Two years ago, on his birthday, May 7, Lorenzo was with his friend, Lorenza Lain, the general manager of Ca' Sagredo Hotel, when he got the idea for Support -- two giant white hands of a child emerging from the water of the Grand Canal, supporting and protecting the historic palace.
SUPPORT
Venice, the floating city of art and culture that has inspired
humanity for centuries, is threatened by climate change and
time decay and is in need of the support of our generation
and future ones.

As the young grow in hunger for knowledge and action, so
does their ability to spread ideas and inspire us all. The hands 
of a child, representing our present and future, supporting 
life and culture, hold the historic palazzo of Ca' Sagredo in
Venice -- the birthplace of my mother and my wife, a city to
which I feel deep connection, love and gratitude.

Sitting one day on Ca' Sagredo's terrace, viewing the scene
of the Grand Canal and reflecting on art, history and our
responsibilities, I was inspired by the vision of Support rising
from the waters, greeting and protecting us all.

The realisation of this artwork is a fulfillment of a dream and
a hope that we all share in our hearts.

---Lorenzo Quinn

Lorenza Lain & Lorenzo Quinn on Ca' Sagredo terrace - Photo: Cat Bauer
Lorenzo is one of Anthony Quinn's thirteen children (by three wives and two mistresses), and was at his father's side when he died on June 3, 2001. Lorenzo's mother was Quinn's second wife, Iolanda Addolori, a Venetian wardrobe mistress whom Anthony Quinn met on the Rome set of Barabbas in 1961. Lorenzo split his childhood between the United States and Italy, and feels deeply connected to Venice.

Support by Lorenzo Quinn - Photo: Cat Bauer
Support had been given permission to be exhibited as a temporary art installation during La Biennale di Venezia's 57th International Art Exhibition in 2017 until it closed on November 26, 2017.

Today, at a conference on the terrace of Ca' Sagredo, Lorenzo Quinn said that he was sad. He feels the artwork belongs to everyone, and has donated Support to Venice, but a public space to display the monumental work has yet to be found. Since it was a temporary exhibition for La Biennale Art Exhibition, Support must leave Ca' Sagredo by next week, May 7th, Lorenzo's 52nd birthday.
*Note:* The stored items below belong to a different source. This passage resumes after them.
-- ==== Sys2Proof/Laws/Ops.lean ====
section
/-! SUPPORT. One lemma per shared operation, saying once everything it can do. -/

namespace Sys2Proof.Machine

/-! ## Registers -/

theorem State.reg_congr {s t : State} (h : s.v = t.v) (x : RegIdx) : s.reg x = t.reg x := by
  simp only [State.reg, h]

theorem State.peek_congr {s t : State} (hm : s.mem = t.mem) (hc : s.cfg = t.cfg) (a : Nat) : s.peek a = t.peek a := by
  simp only [State.peek, hm, hc]

/-- What a register reads after a write to a register. -/
theorem State.reg_setReg (s : State) (x : RegIdx) (b : Byte) (y : RegIdx) :
    (s.setReg x b).reg y = if y = x then b else s.reg y := by
  simp only [State.reg, State.setReg, Fin.getElem_fin, Vector.getElem_set, Fin.val_inj, eq_comm]

theorem State.reg_setFlag (s : State) (f : Bool) (y : RegIdx) :
    (s.setFlag f).reg y = if y = vF then flagByte f else s.reg y := s.reg_setReg vF _ y

/-- Writing a register's own value changes nothing. -/
theorem State.setReg_self (s : State) (x : RegIdx) : s.setReg x (s.reg x) = s := by
  ext1 <;> simp [State.reg]

/-- What a register reads after the bytes `bs` are written to `V[k]` and the registers after it. -/
theorem State.reg_setRegs (bs : List Byte) : ∀ (s : State) (k : Nat), k + bs.length ≤ 16 → ∀ y : RegIdx,
    (s.setRegs k bs).reg y = if k ≤ y.val then bs.getD (y.val - k) (s.reg y) else s.reg y := by
  induction bs with
  | nil => intro s k _ y; simp [State.setRegs]
  | cons b bs ih =>
    intro s k hk y
    simp only [List.length_cons] at hk
    rw [State.setRegs, ih _ _ (by omega), State.reg_setReg]
    have hy : y = Fin.ofNat 16 k ↔ y.val = k := by
      rw [Fin.ext_iff, Fin.val_ofNat, Nat.mod_eq_of_lt (by omega)]
    simp only [hy]
    by_cases h1 : y.val = k
    · simp [h1]
    · by_cases h2 : k ≤ y.val
      · have e : y.val - k = (y.val - (k + 1)) + 1 := by omega
        simp [h1, h2, show k + 1 ≤ y.val by omega, e]
      · simp [h1, h2, show ¬ k + 1 ≤ y.val by omega]

theorem State.firstRegs_length (s : State) (x : RegIdx) : (s.firstRegs (blockSize x)).length = blockSize x := by
  have := x.isLt
  simp [State.firstRegs, blockSize]

theorem State.firstRegs_getElem (s : State) (n k : Nat) (h : k < (s.firstRegs n).length) (hk : k < 16) :
    (s.firstRegs n)[k] = s.reg ⟨k, hk⟩ := by
  simp [State.firstRegs, State.reg]

/-! ## Memory -/

theorem State.reset_canonical : Memory.wf State.reset.cfg.resetByte State.reset.mem := Memory.nil_wf

theorem State.poke_canonical {s : State} (hs : Memory.wf s.cfg.resetByte s.mem) {a : Nat} (ha : a < Config.memSize)
    (b : Byte) : Memory.wf (s.poke a b).cfg.resetByte (s.poke a b).mem := Memory.write_wf hs ha b

theorem State.pokes_canonical (bs : List Byte) : ∀ {s : State}, Memory.wf s.cfg.resetByte s.mem → ∀ {a : Nat},
    a + bs.length ≤ Config.memSize → Memory.wf (s.pokes a bs).cfg.resetByte (s.pokes a bs).mem := by
  induction bs with
  | nil => intro s hs a _; exact hs
  | cons b bs ih =>
    intro s hs a ha
    simp only [List.length_cons] at ha
    exact ih (State.poke_canonical hs (by omega) b) (by omega)

/-- A read after a write to the same address. -/
theorem State.peek_poke_same {s : State} (hs : Memory.wf s.cfg.resetByte s.mem) (a : Nat) (b : Byte) :
    (s.poke a b).peek a = b := Memory.read_write_same hs.1 a b

/-- A write leaves every other address alone. -/
theorem State.peek_poke_other (s : State) {a a' : Nat} (h : a' ≠ a) (b : Byte) : (s.poke a b).peek a' = s.peek a' :=
  Memory.read_write_other h s.mem b

/-- Writes leave every address outside their bytes alone. -/
theorem State.peek_pokes_other (bs : List Byte) : ∀ (s : State) (a c : Nat), c < a ∨ a + bs.length ≤ c →
    (s.pokes a bs).peek c = s.peek c := by
  induction bs with
  | nil => intro _ _ _ _; rfl
  | cons b bs ih =>
    intro s a c h
    simp only [List.length_cons] at h
    rw [State.pokes, ih _ _ _ (by omega), State.peek_poke_other s (by omega)]

/-- The k-th byte written is what its address reads as. -/
theorem State.peek_pokes_same (bs : List Byte) : ∀ (s : State), Memory.wf s.cfg.resetByte s.mem → ∀ (a : Nat),
    a + bs.length ≤ Config.memSize → ∀ (k : Nat) (h : k < bs.length), (s.pokes a bs).peek (a + k) = bs[k] := by
  induction bs with
  | nil => intro _ _ _ _ k h; simp at h
  | cons b bs ih =>
    intro s hs a ha k h
    simp only [List.length_cons] at ha h
    rw [State.pokes]
    cases k with
    | zero =>
      rw [State.peek_pokes_other bs _ _ _ (by omega)]
      exact State.peek_poke_same hs a b
    | succ k =>
      have e : a + (k + 1) = a + 1 + k := by omega
      rw [e, ih _ (State.poke_canonical hs (by omega) b) _ (by omega) k (by omega)]
      rfl

@[simp] theorem State.peeks_length (s : State) (a n : Nat) : (s.peeks a n).length = n := by simp [State.peeks]

theorem State.peeks_getElem (s : State) (a n k : Nat) (h : k < (s.peeks a n).length) :
    (s.peeks a n)[k] = s.peek (a + k) := by simp [State.peeks]

/-- The bounds check passes exactly when every address exists. -/
theorem firstOutOfBounds_eq_none {base n : Nat} : firstOutOfBounds base n = none ↔ n = 0 ∨ base + n ≤ 4096 := by
  simp only [firstOutOfBounds, List.find?_eq_none, List.mem_map, List.mem_range, decide_eq_true_eq, Config.memSize]
  constructor
  · intro h
    by_contra hc
    exact h (base + (n - 1)) ⟨n - 1, by omega, rfl⟩ (by omega)
  · rintro h _ ⟨k, hk, rfl⟩
    omega

/-- The bounds check answers the lowest of the addresses that do not exist. -/
theorem firstOutOfBounds_eq_some {base n a : Nat} :
    firstOutOfBounds base n = some a ↔ base ≤ a ∧ a < base + n ∧ 4096 ≤ a ∧ ∀ b, base ≤ b → b < a → b < 4096 := by
  have key : ∀ n, firstOutOfBounds base n = some a ↔
      base ≤ a ∧ a < base + n ∧ 4096 ≤ a ∧ ∀ b, base ≤ b → b < a → b < 4096 := by
    intro n
    induction n with
    | zero => simp [firstOutOfBounds]; omega
    | succ n ih =>
      have e : firstOutOfBounds base (n + 1) =
          (firstOutOfBounds base n).or (if 4096 ≤ base + n then some (base + n) else none) := by
        simp only [firstOutOfBounds, List.range_succ, List.map_append, List.find?_append, List.map_cons, List.map_nil,
          List.find?_cons, List.find?_nil, Config.memSize]
        by_cases h : 4096 ≤ base + n <;> simp [h]
      rw [e]
      rcases hf : firstOutOfBounds base n with _ | c
      · have hn := firstOutOfBounds_eq_none.1 hf
        simp only [Option.none_or]
        split
        · next h =>
          simp only [Option.some.injEq]
          constructor
          · rintro rfl
            refine ⟨by omega, by omega, h, fun b hb hb' => by omega⟩
          · rintro ⟨h1, h2, h3, h4⟩
            by_contra hne
            omega
        · next h =>
          simp only [reduceCtorEq, false_iff]
          rintro ⟨h1, h2, h3, h4⟩
          omega
      · have hc : base ≤ c ∧ c < base + n ∧ 4096 ≤ c := by
          have hm := List.find?_some hf
          have hmem := List.mem_of_find?_eq_some hf
          simp only [List.mem_map, List.mem_range, decide_eq_true_eq, Config.memSize] at hm hmem
          obtain ⟨k, hk, rfl⟩ := hmem
          omega
        rw [hf] at ih
        simp only [Option.some_or]
        rw [ih]
        constructor
        · rintro ⟨h1, h2, h3, h4⟩
          exact ⟨h1, by omega, h3, h4⟩
        · rintro ⟨h1, h2, h3, h4⟩
          refine ⟨h1, ?_, h3, h4⟩
          by_contra hge
          have := h4 c hc.1 (by omega)
          omega
  exact key n

/-- What an instruction that accesses n bytes from base on can do: go on, with every address existing, or raise
OutOfBoundsAccess at the lowest address that does not. -/
theorem withAddresses_cases (ins : Instr) (base n : Nat) (s : State) (body : Outcome) :
    ((n = 0 ∨ base + n ≤ 4096) ∧ withAddresses ins base n s body = body) ∨
    (∃ a, firstOutOfBounds base n = some a ∧
      withAddresses ins base n s body = raise ins .outOfBoundsAccess (some a) s) := by
  unfold withAddresses
  rcases h : firstOutOfBounds base n with _ | a
  · exact .inl ⟨firstOutOfBounds_eq_none.1 h, rfl⟩
  · exact .inr ⟨a, rfl, rfl⟩

theorem withAddresses_inBounds {base n : Nat} (h : n = 0 ∨ base + n ≤ 4096) (ins : Instr) (s : State) (body : Outcome) :
    withAddresses ins base n s body = body := by
  simp only [withAddresses, firstOutOfBounds_eq_none.2 h]

/-! ## The call stack -/

/-- What a push can do. -/
theorem State.push_cases (s : State) (ra : Word) :
    (∃ h : s.sp.val < 16, s.push ra = some { s with stack := s.stack.set s.sp.val ra h, sp := ⟨s.sp.val + 1, by omega⟩ }) ∨
    (s.sp.val = 16 ∧ s.push ra = none) := by
  unfold State.push
  split
  · next h => exact .inl ⟨h, rfl⟩
  · next h => exact .inr ⟨by have := s.sp.isLt; simp only [Config.stackDepth] at h; omega, rfl⟩

/-- What a pop can do. -/
theorem State.pop_cases (s : State) :
    (∃ h : 0 < s.sp.val, s.pop = some (s.stack[s.sp.val - 1]'(by omega), { s with sp := ⟨s.sp.val - 1, by omega⟩ })) ∨
    (s.sp.val = 0 ∧ s.pop = none) := by
  unfold State.pop
  split
  · next h => exact .inl ⟨h, rfl⟩
  · next h => exact .inr ⟨by omega, rfl⟩

/-! ## The keys -/

theorem lowestKeyDown_eq_none {key : Vector Bool 16} : lowestKeyDown key = none ↔ ∀ k : RegIdx, key[k] = false := by
  simp [lowestKeyDown, List.find?_eq_none]

theorem lowestKeyDown_eq_some {key : Vector Bool 16} {k : RegIdx} :
    lowestKeyDown key = some k ↔ key[k] = true ∧ ∀ j : RegIdx, j < k → key[j] = false := by
  unfold lowestKeyDown
  have hs : (List.finRange 16).Pairwise (· < ·) := List.pairwise_lt_finRange 16
  generalize hl : List.finRange 16 = l at hs
  have hk : k ∈ l := by rw [← hl]; exact List.mem_finRange k
  have hall : ∀ j : RegIdx, j ∈ l := fun j => by rw [← hl]; exact List.mem_finRange j
  constructor
  · intro h
    refine ⟨by simpa using List.find?_some h, fun j hj => ?_⟩
    obtain ⟨_, as, bs, hab, has⟩ := List.find?_eq_some_iff_append.1 h
    have hjm : j ∈ as ++ k :: bs := hab ▸ hall j
    rw [hab] at hs
    rcases List.mem_append.1 hjm with hja | hjb
    · simpa using has j hja
    · rcases List.mem_cons.1 hjb with rfl | hjb
      · exact absurd hj (lt_irrefl _)
      · have := (List.pairwise_cons.1 (List.pairwise_append.1 hs).2.1).1 j hjb
        exact absurd hj (not_lt.2 (le_of_lt this))
  · rintro ⟨h1, h2⟩
    rcases hf : l.find? (fun k => key[k]) with _ | c
    · exact absurd h1 (by simpa using List.find?_eq_none.1 hf k hk)
    · have hc : key[c] = true := by simpa using List.find?_some hf
      obtain ⟨_, as, bs, hab, has⟩ := List.find?_eq_some_iff_append.1 hf
      have hkm : k ∈ as ++ c :: bs := hab ▸ hk
      rw [hab] at hs
      rcases List.mem_append.1 hkm with hka | hkb
      · have := has k hka; simp_all
      · rcases List.mem_cons.1 hkb with rfl | hkb
        · rfl
        · have hlt := (List.pairwise_cons.1 (List.pairwise_append.1 hs).2.1).1 k hkb
          have := h2 c hlt
          simp_all

theorem keyNumber_small {k : Byte} (h : k.toNat < 16) (p : KeyIndexPolicy) : keyNumber p k = some ⟨k.toNat, h⟩ := by
  simp [keyNumber, h]

theorem keyNumber_large {k : Byte} (h : 16 ≤ k.toNat) :
    keyNumber .fault k = none ∧ keyNumber .mask k = some (Fin.ofNat 16 k.toNat) := by
  simp [keyNumber, show ¬ k.toNat < 16 by omega]

/-! ## The fetch -/

/-- What the fetch answers. -/
theorem State.fetch_cases (s : State) :
    (s.pc.toNat + 2 ≤ 4096 ∧ s.fetch = .ok (wordOfBytes (s.peek s.pc.toNat) (s.peek (s.pc.toNat + 1)))) ∨
    (4096 ≤ s.pc.toNat + 1 ∧ s.fetch = .error (max s.pc.toNat 4096)) := by
  unfold State.fetch
  rcases h : firstOutOfBounds s.pc.toNat 2 with _ | a
  · exact .inl ⟨by have := firstOutOfBounds_eq_none.1 h; omega, rfl⟩
  · obtain ⟨h1, h2, h3, h4⟩ := firstOutOfBounds_eq_some.1 h
    refine .inr ⟨by omega, ?_⟩
    have : a = max s.pc.toNat 4096 := by
      by_contra hne
      have := h4 (max s.pc.toNat 4096) (by omega) (by omega)
      omega
    rw [this]

end Sys2Proof.Machine
end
Right now, the plan is to move Support to Spain, where Lorenzo has his studio. Unfortunately, the hands must be cut in order to transport them. Someone asked that instead of the hands moving from Ca' Sagredo up the Grand Canal to Piazzale Roma, if they could instead go in the opposite direction so that the whole city of Venice could see them.

Lorenzo Quinn & Cat Bauer - Photo: Silvana Di Puorto "Support" at Ca' Sagredo in Venice
Lorenzo Quinn & Cat Bauer - Photo: Silvana Di Puorto
In my view, it seemed nonsensical to move the hands all the way to Spain, just to move them back to Venice when a permanent space was found. I thought that Support might also fit the theme of La Biennale's International Architecture Exhibition, FREESPACE, which previews on May 24, and focuses on "a generosity of spirit and a sense of humanity." (While researching this post, after discovering Support on such sites like The Atlantic, I even found it featured on an architecture site, Archipanic, published during the 2017 Art Biennale as an architecture and design-related event; Archipanic's motto is: “Be respectful and keep a down to earth attitude, because humans must always be at the center“.)

I suggested that they reapply for permission as a temporary exhibition for the Architecture Exhibition, which would allow the hands to remain in place until November 25, and give them more time to find a permanent location in Venice. I have no idea if that's even possible, but the worst that can happen is that the answer is no.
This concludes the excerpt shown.